Your response should consist of the records below, repeated exactly.

Data to use:
☆ ☆ ☆ ☆ ☆ ☆ ☆

/-- The entries that name a signal the port's mode does not provide: entry and converter (R69). While twill
is in force its entry is the only one converted; the notice names it as entry 0 of converter 0, which
Table 16-15 has no code for (DESIGN CHOICE, log 59). -/
def State.badEntries (s : State) (p : PortId) : List (Nat × Nat) :=
  let pick := fun (l : List Entry) (c : Nat) => l.zipIdx.filterMap fun (e, k) =>
    if e.cls = .port ∧ e.port = p ∧ !s.ports[p].provides e.sig then some (k, c) else none
  if s.seq.twill then pick s.seq.tables.twill.toList 0
  else pick s.warpTable 0 ++ pick s.weftTable 1

/-- Port p starts in this tick (R79). -/
def startPort (p : PortId) (s : State) : State :=
  let s := s.modPort p (Port.atStart s.core.lt)
  let s := resetLanes .plain (s.lanesOfPort p) s
  let s := (s.badEntries p).foldl
    (fun s e => notice 0x0201 .ordinary (argB 0 p.val ||| argB 1 e.1 ||| argB 2 e.2) s) s
  gauzePortStart p (heatPortStart p s)

/-! ## Stops (R77, R80) -/

/-- Every driver of the port off, its windows dropped, its state st. -/
def Port.down (st : PortState) (q : Port) : Port :=
  { q with
    state := st, applied := 0, target := 0, ramping := false, engaged := false
    settling := false, settleFrom := none, settledAt := none
    inputs := q.inputs.map fun x =>
      { x with openWin := none, doneWin := none, stepUp := false, nextRange := none, planned := none } }

/-- The port's drivers are released and its clamps closed in this tick (R77, R147, R123, R254). -/
def dropPort (p : PortId) (st : PortState) (s : State) : State :=
  (endGauze p (stopProfile p (portLeaves p s))).modPort p (Port.down st)

/-- A forced stop (R77): a PORT.STOP pending or in progress completes with WRONG_STATE (R86). -/
def forcePort (p : PortId) (st : PortState) (s : State) : State :=
  let s := dropPort p st s
  completeWhere (fun x => x.op == 0x020A && portNo (u8 x.payload 0) == p) .wrongState s

/-- A stop at a boundary (R80): an EC port ramps to zero, every other turns off. -/
def stopPort (p : PortId) (s : State) : State :=
  if s.ports[p].mode.isEc then
    (endGauze p (portLeaves p s)).modPort p fun q =>
      let ins := q.inputs.map fun x => { x with openWin := none, nextRange := none, planned := none }
      Port.rampTo s.core.lt 0 { q with state := .stopping, inputs := ins }
  else dropPort p .stopped s

/-- The clamps close in the tick after zero bias is reached (R80). -/
def State.stopDue (s : State) (p : PortId) : Bool :=
  let q := s.ports[p]
  q.state == .stopping && !q.ramping && q.reachedAt != s.core.lt

/-! ## Protection and supervision (Tables 3-8 and 4-2) -/

/-- RING_DRIVER_LIMIT (R82): the port keeps running. -/
def execRingDriverLimit (p : PortId) (s : State) : Host.Outcome State Fault Refusal :=
  .next (
    if s.ports[p].driven ∧ 8 ≤ s.ports[p].ringBad then
      let s' := raise (Fin.ofNat 64 (16 + p.val)) s
      if s.ports[p].ringNoticed then s'
      else notice 0x0202 .ordinary (argB 0 p.val) (s'.modPort p fun q => { q with ringNoticed := true })
    else s)

/-- CE_COMPLIANCE (R91). -/
def execCeCompliance (p : PortId) (s : State) : Host.Outcome State Fault Refusal :=
  .next (
    let q := s.ports[p]
    if q.measures && q.mode.isEc && decide (8 ≤ q.ceBad) then
      let s' := raise (groupSource 32 p) s
      if q.ceNoticed then s'
      else notice 0x0205 .ordinary (argB 0 p.val) (s'.modPort p fun q => { q with ceNoticed := true })
    else s)

/-- The reeve compares VRE with the bias, once in a frame (R91). -/
def State.vreDue (s : State) (p : PortId) : Bool :=
  let q := s.ports[p]
  s.reeveActive && s.measuring && q.measures && q.mode.isEc && q.vreFrame != some s.frame.number

/-- One frame's comparison: frames in a row beyond 5 mV, and whether the notice is due. -/
def Port.compareVre (frame : W32) (uv : Int) (q : Port) : Port × Bool :=
  if uv.natAbs ≤ 5000 then ({ q with vreBad := 0, vreAge := none, vreFrame := some frame }, false)
  else
    let follows := q.vreFrame == some (frame - 1)
    let n := if follows then q.vreBad + 1 else 1
    let age := if follows then q.vreAge else none
    let due := decide (2 ≤ n) && (age.map fun a => decide (6000 ≤ a)).getD true
    ({ q with vreBad := n, vreAge := if due then some 0 else age, vreFrame := some frame }, due)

☆ ☆ ☆ ☆ ☆ ☆ ☆

Result of the exercise:
/-- The entries that name a signal the port's mode does not provide: entry and converter (R69). While twill
is in force its entry is the only one converted; the notice names it as entry 0 of converter 0, which
Table 16-15 has no code for (DESIGN CHOICE, log 59). -/
def State.badEntries (s : State) (p : PortId) : List (Nat × Nat) :=
  let pick := fun (l : List Entry) (c : Nat) => l.zipIdx.filterMap fun (e, k) =>
    if e.cls = .port ∧ e.port = p ∧ !s.ports[p].provides e.sig then some (k, c) else none
  if s.seq.twill then pick s.seq.tables.twill.toList 0
  else pick s.warpTable 0 ++ pick s.weftTable 1

/-- Port p starts in this tick (R79). -/
def startPort (p : PortId) (s : State) : State :=
  let s := s.modPort p (Port.atStart s.core.lt)
  let s := resetLanes .plain (s.lanesOfPort p) s
  let s := (s.badEntries p).foldl
    (fun s e => notice 0x0201 .ordinary (argB 0 p.val ||| argB 1 e.1 ||| argB 2 e.2) s) s
  gauzePortStart p (heatPortStart p s)

/-! ## Stops (R77, R80) -/

/-- Every driver of the port off, its windows dropped, its state st. -/
def Port.down (st : PortState) (q : Port) : Port :=
  { q with
    state := st, applied := 0, target := 0, ramping := false, engaged := false
    settling := false, settleFrom := none, settledAt := none
    inputs := q.inputs.map fun x =>
      { x with openWin := none, doneWin := none, stepUp := false, nextRange := none, planned := none } }

/-- The port's drivers are released and its clamps closed in this tick (R77, R147, R123, R254). -/
def dropPort (p : PortId) (st : PortState) (s : State) : State :=
  (endGauze p (stopProfile p (portLeaves p s))).modPort p (Port.down st)

/-- A forced stop (R77): a PORT.STOP pending or in progress completes with WRONG_STATE (R86). -/
def forcePort (p : PortId) (st : PortState) (s : State) : State :=
  let s := dropPort p st s
  completeWhere (fun x => x.op == 0x020A && portNo (u8 x.payload 0) == p) .wrongState s

/-- A stop at a boundary (R80): an EC port ramps to zero, every other turns off. -/
def stopPort (p : PortId) (s : State) : State :=
  if s.ports[p].mode.isEc then
    (endGauze p (portLeaves p s)).modPort p fun q =>
      let ins := q.inputs.map fun x => { x with openWin := none, nextRange := none, planned := none }
      Port.rampTo s.core.lt 0 { q with state := .stopping, inputs := ins }
  else dropPort p .stopped s

/-- The clamps close in the tick after zero bias is reached (R80). -/
def State.stopDue (s : State) (p : PortId) : Bool :=
  let q := s.ports[p]
  q.state == .stopping && !q.ramping && q.reachedAt != s.core.lt

/-! ## Protection and supervision (Tables 3-8 and 4-2) -/

/-- RING_DRIVER_LIMIT (R82): the port keeps running. -/
def execRingDriverLimit (p : PortId) (s : State) : Host.Outcome State Fault Refusal :=
  .next (
    if s.ports[p].driven ∧ 8 ≤ s.ports[p].ringBad then
      let s' := raise (Fin.ofNat 64 (16 + p.val)) s
      if s.ports[p].ringNoticed then s'
      else notice 0x0202 .ordinary (argB 0 p.val) (s'.modPort p fun q => { q with ringNoticed := true })
    else s)

/-- CE_COMPLIANCE (R91). -/
def execCeCompliance (p : PortId) (s : State) : Host.Outcome State Fault Refusal :=
  .next (
    let q := s.ports[p]
    if q.measures && q.mode.isEc && decide (8 ≤ q.ceBad) then
      let s' := raise (groupSource 32 p) s
      if q.ceNoticed then s'
      else notice 0x0205 .ordinary (argB 0 p.val) (s'.modPort p fun q => { q with ceNoticed := true })
    else s)

/-- The reeve compares VRE with the bias, once in a frame (R91). -/
def State.vreDue (s : State) (p : PortId) : Bool :=
  let q := s.ports[p]
  s.reeveActive && s.measuring && q.measures && q.mode.isEc && q.vreFrame != some s.frame.number

/-- One frame's comparison: frames in a row beyond 5 mV, and whether the notice is due. -/
def Port.compareVre (frame : W32) (uv : Int) (q : Port) : Port × Bool :=
  if uv.natAbs ≤ 5000 then ({ q with vreBad := 0, vreAge := none, vreFrame := some frame }, false)
  else
    let follows := q.vreFrame == some (frame - 1)
    let n := if follows then q.vreBad + 1 else 1
    let age := if follows then q.vreAge else none
    let due := decide (2 ≤ n) && (age.map fun a => decide (6000 ≤ a)).getD true
    ({ q with vreBad := n, vreAge := if due then some 0 else age, vreFrame := some frame }, due)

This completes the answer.